The Journal of Thoracic and Cardiovascular Surgery
Volume 137, Issue 3 , Pages 521-526, March 2009

Point: Minimally invasive bipolar radiofrequency ablation of lone atrial fibrillation: Early multicenter results

  • Erik Beyer, MD

      Affiliations

    • Scott and White Clinic, Temple, Texas
  • ,
  • Richard Lee, MD

      Affiliations

    • Northwestern University, Chicago, Illinois
  • ,
  • Buu-Khanh Lam, MD

      Affiliations

    • University of Ottawa Heart Institute, Ottawa, Canada
    • Corresponding Author InformationAddress for reprints: Buu-Khanh Lam, MD, Division of Cardiac Surgery, University of Ottawa Heart Institute, 40 Ruskin St, H3404, Ontario, Canada, K1Y 4W7.

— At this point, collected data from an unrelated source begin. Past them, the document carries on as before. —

-- ==== Sys2Proof/WellFormed.lean ====
section
/-! DEFINITION. What a well-formed command is: the bounds that the types of its operands do not carry. -/

namespace Sys2Proof

/-- The opcode that a station command's row stands for (R301 to R312); 0 for a command that is no entry of a ring. -/
def Instr.opcode : Instr → Nat
  | .chanNew _ => 0x0101 | .chanDel _ => 0x0102 | .bind _ => 0x0201 | .unbind _ => 0x0202
  | .load _ _ => 0x0301 | .modelLoad _ _ => 0x0401 | .modelTable _ => 0x0402
  | .stage _ => 0x0501 | .stageSet _ => 0x0502 | .commit _ => 0x0503 | .abort _ => 0x0504
  | .arm _ _ => 0x0601 | .disarm _ => 0x0602 | .clear _ => 0x0603 | .mute _ => 0x0604 | .unmute _ => 0x0605 | .gain _ => 0x0606
  | .capNew _ => 0x0701 | .capStart _ => 0x0702 | .capStop _ => 0x0703 | .capDel _ => 0x0704
  | .injNew _ => 0x0711 | .injStart _ => 0x0712 | .injStop _ => 0x0713 | .injDel _ => 0x0714
  | .diagRun _ => 0x0801 | .diagAbort _ => 0x0802 | .diagEnrol _ => 0x0803 | .diagDel _ => 0x0804
  | .fenceLoad _ _ => 0x0901 | .fenceQuery _ => 0x0902 | .attest _ => 0x0903 | .debugChal _ => 0x0904 | .debugResp _ _ => 0x0905
  | .bistRun _ => 0x0A01 | .domain _ _ => 0x0B01 | .stnInfo _ => 0x0B02 | .stnRescan _ _ => 0x0B03
  | .timerNew _ => 0x0C01 | .timerDel _ => 0x0C02 | .tripSet _ => 0x0C11 | .tripAdd _ _ => 0x0C12 | .tripDel _ => 0x0C13
  | .motorNew _ => 0x0C21 | .motorDel _ => 0x0C22 | .gateNew _ => 0x0C31 | .gateDel _ => 0x0C32
  | _ => 0

/-- The entry that a station command carries, or that COMMAND_FETCH brings. -/
def Instr.entry : Instr → Option CmdEntry
  | .chanNew e | .chanDel e | .bind e | .unbind e | .modelTable e | .stage e | .stageSet e | .commit e | .abort e | .disarm e | .clear e
  | .mute e | .unmute e | .gain e | .capNew e | .capStart e | .capStop e | .capDel e | .injNew e | .injStart e | .injStop e | .injDel e
  | .diagRun e | .diagAbort e | .diagEnrol e | .diagDel e | .fenceQuery e | .attest e | .debugChal e | .bistRun e | .stnInfo e
  | .timerNew e | .timerDel e | .tripSet e | .tripDel e | .motorNew e | .motorDel e | .gateNew e | .gateDel e
  | .commandFetch e => some e
  | .load e _ | .modelLoad e _ | .arm e _ | .domain e _ | .stnRescan e _ | .tripAdd e _ => some e
  | .fenceLoad e _ | .debugResp e _ => some e
  | _ => none

/-- An entry has 14 operand words (R288). -/
def CmdEntry.wf (e : CmdEntry) : Bool := e.ops.length == 14

/-- A line frame takes some time and shows at most 32 subframes (R80). -/
def LineFrame.wf (f : LineFrame) : Bool := decide (f.subs.length ≤ 32 ∧ f.len ≠ 0)

/-- No number twice. -/
def distinct (l : List Nat) : Bool := decide l.Nodup

/-- A BAR2 access lies in the 1 GiB of module DRAM (R143, R508). -/
def inDram (a n : Nat) : Bool := decide (1 ≤ n ∧ a + n ≤ 0x40000000)

/-- Well-formed commands. -/
def Instr.wf (i : Instr) : Bool :=
  (match i.entry with
    | some e => e.wf && (i.opcode == 0 || i.opcode == e.word0.toNat / 65536)
    | none => true) &&
  match i with
  | .streamFrame _ f => f.wf
  | .loopLatch f _ _ sens _ => decide (sens.map (·.port.val) = (List.range 8).map (8 * f.val + ·))
  | .carrierBoundary _ _ _ _ legs => distinct (legs.map (·.term.val))
  | .foldBudgetRenewal k _ _ _ _ _ chans terms _ =>
    terms.all (fun x => x.1.val / 64 == k.val) && distinct (chans.map (·.1.val)) && distinct (terms.map (·.1.val))
  | .registerWrite _ data => decide (1 ≤ data.length ∧ data.length ≤ 8)
  | .bar2Read addr len _ => inDram addr.toNat len
  | .bar2Write addr data => inDram addr.toNat data.length
  | .maintenanceRequest req => decide (1 ≤ req.length)
  | _ => true

end Sys2Proof
end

Received 7 May 2008; received in revised form 5 October 2008; accepted 17 November 2008.

Objective

The treatment of lone atrial fibrillation can be a minimally invasive procedure using bipolar radiofrequency ablation technologies. Our objectives were to report on the safety and early efficacy of this novel therapeutic modality.

Methods

At 3 North American institutions between February 2005 and August 2007, 100 patients underwent minimally invasive bilateral pulmonary vein isolation, autonomic denervation, and left atrial appendage resection. The mean age was 65 ± 11 years, and 70% were male. The median duration of atrial fibrillation was 5.0 years; atrial fibrillation was paroxysmal in 39 patients (39%), persistent in 29 patients (29%), and permanent in 32 patients (32%). Indications for surgery included failure of medical therapy or percutaneous ablation and severe symptoms. Mean follow-up was 13.6 ± 8.2 months.

Results

The mean operative time was 253 ± 65 minutes, and the median hospital length of stay was 5 days. There were no intraoperative conversions and no mortality to report. Postoperative complications included pacemaker requirement in 5 patients (5%), phrenic nerve palsy in 3 patients (3%), hemothorax in 3 patients (3%), transient ischemic attack in 1 patient (1%), and pulmonary embolism in 1 patient (1%). At follow-up, 87% of patients were in normal sinus rhythm (paroxysmal 93%, persistent 96%, permanent 71%; P < .05); antiarrhythmic therapy was discontinued in 62% of patients, and anticoagulation therapy was discontinued in 65% of patients.

Conclusion

Minimally invasive bipolar radiofrequency ablation of lone atrial fibrillation is a safe and efficacious therapeutic option in selected patients. Further development is needed to reduce the rate of complications. Long-term prospective results are required to further validate this modality as a therapeutic option to treat lone atrial fibrillation.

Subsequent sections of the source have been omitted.